Raft of energy efficiency, green transport, and hydrogen programmes put at heart of €130bn stimulus package, as Bank of England confirms financial support for airlines
The German government has unveiled plans for a massive €130bn stimulus package that features at least €40bn climate-related spending.
In a move that will set a bar that other government's mulling green recovery packages are likely to be measured against, Chancellor Angela Merkel's government yesterday published sweeping plans to boost electric vehicle sales, improve building energy efficiency, enhance public transport networks, develop hydrogen infrastructure, and shift the cost of renewables subsidies onto general taxation.
The focus on green measures comes alongside plans to reduce VAT from 19 per cent to 16 per cent for six months starting in July 1, increase loans for small businesses, and increase investment in R&D and digital infrastructure.

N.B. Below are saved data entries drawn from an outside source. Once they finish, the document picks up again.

/-! ### setKeyring -/

@[simp] theorem setKeyring_params (k : Keyring) : (s.setKeyring k).params = s.params := rfl
@[simp] theorem setKeyring_pend (k : Keyring) : (s.setKeyring k).pend = s.pend := rfl
@[simp] theorem setKeyring_done (k : Keyring) : (s.setKeyring k).done = s.done := rfl
@[simp] theorem setKeyring_werr (k : Keyring) : (s.setKeyring k).werr = s.werr := rfl
@[simp] theorem setKeyring_ecode (k : Keyring) : (s.setKeyring k).ecode = s.ecode := rfl
@[simp] theorem setKeyring_res0 (k : Keyring) : (s.setKeyring k).res0 = s.res0 := rfl
@[simp] theorem setKeyring_res1 (k : Keyring) : (s.setKeyring k).res1 = s.res1 := rfl
@[simp] theorem setKeyring_desc (k : Keyring) : (s.setKeyring k).desc = s.desc := rfl
@[simp] theorem setKeyring_sponge (k : Keyring) : (s.setKeyring k).sponge = s.sponge := rfl
@[simp] theorem setKeyring_keyring (k : Keyring) : (s.setKeyring k).keyring = k := rfl
@[simp] theorem setKeyring_dmem (k : Keyring) : (s.setKeyring k).dmem = s.dmem := rfl
@[simp] theorem setKeyring_draws (k : Keyring) : (s.setKeyring k).draws = s.draws := rfl
@[simp] theorem setKeyring_agenda (k : Keyring) : (s.setKeyring k).agenda = s.agenda := rfl
@[simp] theorem setKeyring_hostReads (k : Keyring) : (s.setKeyring k).hostReads = s.hostReads := rfl

/-! ### clearKeyring -/

@[simp] theorem clearKeyring_params : (s.clearKeyring).params = s.params := rfl
@[simp] theorem clearKeyring_pend : (s.clearKeyring).pend = s.pend := rfl
@[simp] theorem clearKeyring_done : (s.clearKeyring).done = s.done := rfl
@[simp] theorem clearKeyring_werr : (s.clearKeyring).werr = s.werr := rfl
@[simp] theorem clearKeyring_ecode : (s.clearKeyring).ecode = s.ecode := rfl
@[simp] theorem clearKeyring_res0 : (s.clearKeyring).res0 = s.res0 := rfl
@[simp] theorem clearKeyring_res1 : (s.clearKeyring).res1 = s.res1 := rfl
@[simp] theorem clearKeyring_desc : (s.clearKeyring).desc = s.desc := rfl
@[simp] theorem clearKeyring_sponge : (s.clearKeyring).sponge = s.sponge := rfl
@[simp] theorem clearKeyring_keyring : (s.clearKeyring).keyring = Keyring.empty := rfl
@[simp] theorem clearKeyring_dmem : (s.clearKeyring).dmem = s.dmem := rfl
@[simp] theorem clearKeyring_draws : (s.clearKeyring).draws = s.draws := rfl
@[simp] theorem clearKeyring_agenda : (s.clearKeyring).agenda = s.agenda := rfl
@[simp] theorem clearKeyring_hostReads : (s.clearKeyring).hostReads = s.hostReads := rfl
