/-- A full group is recovered from its bytes: full groups are one-to-one on values below 2^32 (R256). -/
theorem encodeGroup_of_decodeGroup {v : Fin 6} {q g : Bytes} (hq : q.length = 5) (h : decodeGroup v q = some g) :
    encodeGroup v g = q := by
  obtain ⟨ds, hds, hlt, rfl⟩ := decodeGroup_eq_some_iff.1 h
  have hlen : ds.length = 5 := (symbolDigits_length hds).trans hq
  obtain ⟨hdigits, rfl⟩ := symbolDigits_eq_some_iff.1 hds
  have hfull : ds ++ List.replicate (5 - (ds.map (sym v)).length) 84 = ds := by rw [hq]; exact List.append_nil ds
  rw [hfull] at hlt ⊢
  have hall : (bytesBe 4 (value85 ds)).take ((ds.map (sym v)).length - 1) = bytesBe 4 (value85 ds) :=
    List.take_of_length_le (by rw [bytesBe_length, hq])
  have hpad : bytesBe 4 (value85 ds) ++ List.replicate (4 - (bytesBe 4 (value85 ds)).length) 0 =
      bytesBe 4 (value85 ds) := by
    rw [bytesBe_length]
    exact List.append_nil _
  rw [hall, encodeGroup, hpad, beValue_bytesBe, Nat.mod_eq_of_lt (hlt.trans_eq (by decide)),
    digits85_value85 hlen hdigits hlt, bytesBe_length, List.take_of_length_le hlen.le]

/-! ### Strings of groups -/

/-- Induction over a string group by group. -/
theorem groups_induction {motive : Bytes → Prop} {n : Nat} (hn : 0 < n) (nil : motive [])
    (group : ∀ x, x ≠ [] → motive (x.drop n) → motive x) (x : Bytes) : motive x := by
  induction hlen : x.length using Nat.strong_induction_on generalizing x with
  | _ len ih =>
    by_cases hx : x = []
    · exact hx ▸ nil
    · have hpos := List.length_pos_of_ne_nil hx
      exact group x hx (ih _ (by rw [List.length_drop]; omega) _ rfl)

/-- Enc85 by its first group, full or not (R250). -/
theorem enc85_of_ne_nil (v : Fin 6) {x : Bytes} (hx : x ≠ []) :
    enc85 v x = encodeGroup v (x.take 4) ++ enc85 v (x.drop 4) := by
  match x, hx with
  | [a], _ | [a, b], _ | [a, b, c], _ => exact (List.append_nil _).symm
  | a :: b :: c :: d :: rest, _ => rfl

/-- The groups of Dec85 by the first, full or not (R253). -/
theorem decodeGroups_of_ne_nil (v : Fin 6) {t : Bytes} (ht : t ≠ []) :
    decodeGroups v t = (decodeGroup v (t.take 5)).bind fun g => (decodeGroups v (t.drop 5)).map (g ++ ·) := by
  match t, ht with
  | [a], _ | [a, b], _ | [a, b, c], _ | [a, b, c, d], _ => simp [decodeGroups]
  | a :: b :: c :: d :: e :: rest, _ =>
    rw [decodeGroups]
    simp only [List.take_succ_cons, List.take_zero, List.drop_succ_cons, List.drop_zero]
    cases decodeGroup v [a, b, c, d, e] <;> rfl

/-- Enc85 cuts into the symbols of its first group and those of the rest. -/
theorem enc85_take_drop (v : Fin 6) {x : Bytes} (hx : x ≠ []) :
    (enc85 v x).take 5 = encodeGroup v (x.take 4) ∧ (enc85 v x).drop 5 = enc85 v (x.drop 4) := by
  have hlen := encodeGroup_length v (x.take 4)
  rw [List.length_take] at hlen
  rw [enc85_of_ne_nil v hx]
  rcases Nat.lt_or_ge x.length 4 with hshort | hfull
  · rw [List.drop_eq_nil_of_le hshort.le]
    exact ⟨(congrArg _ (List.append_nil _)).trans (List.take_of_length_le (by omega)),
      (congrArg _ (List.append_nil _)).trans (List.drop_eq_nil_of_le (by omega))⟩
  · exact ⟨List.take_left' (by omega), List.drop_left' (by omega)⟩

theorem decodeGroups_enc85 (v : Fin 6) (x : Bytes) : decodeGroups v (enc85 v x) = some x := by
  induction x using groups_induction (n := 4) (by decide) with
  | nil => rfl
  | group x hx ih =>
    obtain ⟨htake, hdrop⟩ := enc85_take_drop v hx
    have hne : enc85 v x ≠ [] := by
      rw [enc85_of_ne_nil v hx]
      exact List.append_ne_nil_of_left_ne_nil (List.ne_nil_of_length_pos (by rw [encodeGroup_length]; omega)) _
    rw [decodeGroups_of_ne_nil v hne, htake, hdrop, decodeGroup_encodeGroup v (List.length_take_le 4 x), ih]
    exact congrArg some (List.take_append_drop 4 x)

theorem enc85_of_decodeGroups {v : Fin 6} {t y : Bytes} (ht : t.length % 5 = 0) (h : decodeGroups v t = some y) :
    enc85 v y = t := by
  induction t using groups_induction (n := 5) (by decide) generalizing y with
  | nil => cases h; rfl
  | group t hne ih =>
    have hpos := List.length_pos_of_ne_nil hne
    have hfull : (t.take 5).length = 5 := by rw [List.length_take]; omega
    rw [decodeGroups_of_ne_nil v hne, Option.bind_eq_some_iff] at h
    obtain ⟨g, hg, h⟩ := h
    obtain ⟨z, hz, rfl⟩ := Option.map_eq_some_iff.1 h
    have hlen : g.length = 4 := by rw [decodeGroup_length hg, hfull]; rfl
    rw [enc85_of_ne_nil v (List.append_ne_nil_of_left_ne_nil (List.ne_nil_of_length_pos (by omega)) _),
      List.take_left' hlen, List.drop_left' hlen, encodeGroup_of_decodeGroup hfull hg,
      ih (by rw [List.length_drop]; omega) hz, List.take_append_drop]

"The size of the package will amount to €130 billion for the years 2020/2021, €120bn of which will be spent by the federal government," Merkel said. "So we have an economic stimulus package, a package for the future."
Green groups welcomed the package, praising Merkel's decision to resist calls from the influential German auto industry for the government to introduce a scrappage scheme that would provide grants for new petrol and diesel cars.
Instead, the government moved to double the subsidy for electric vehicles to €6,000.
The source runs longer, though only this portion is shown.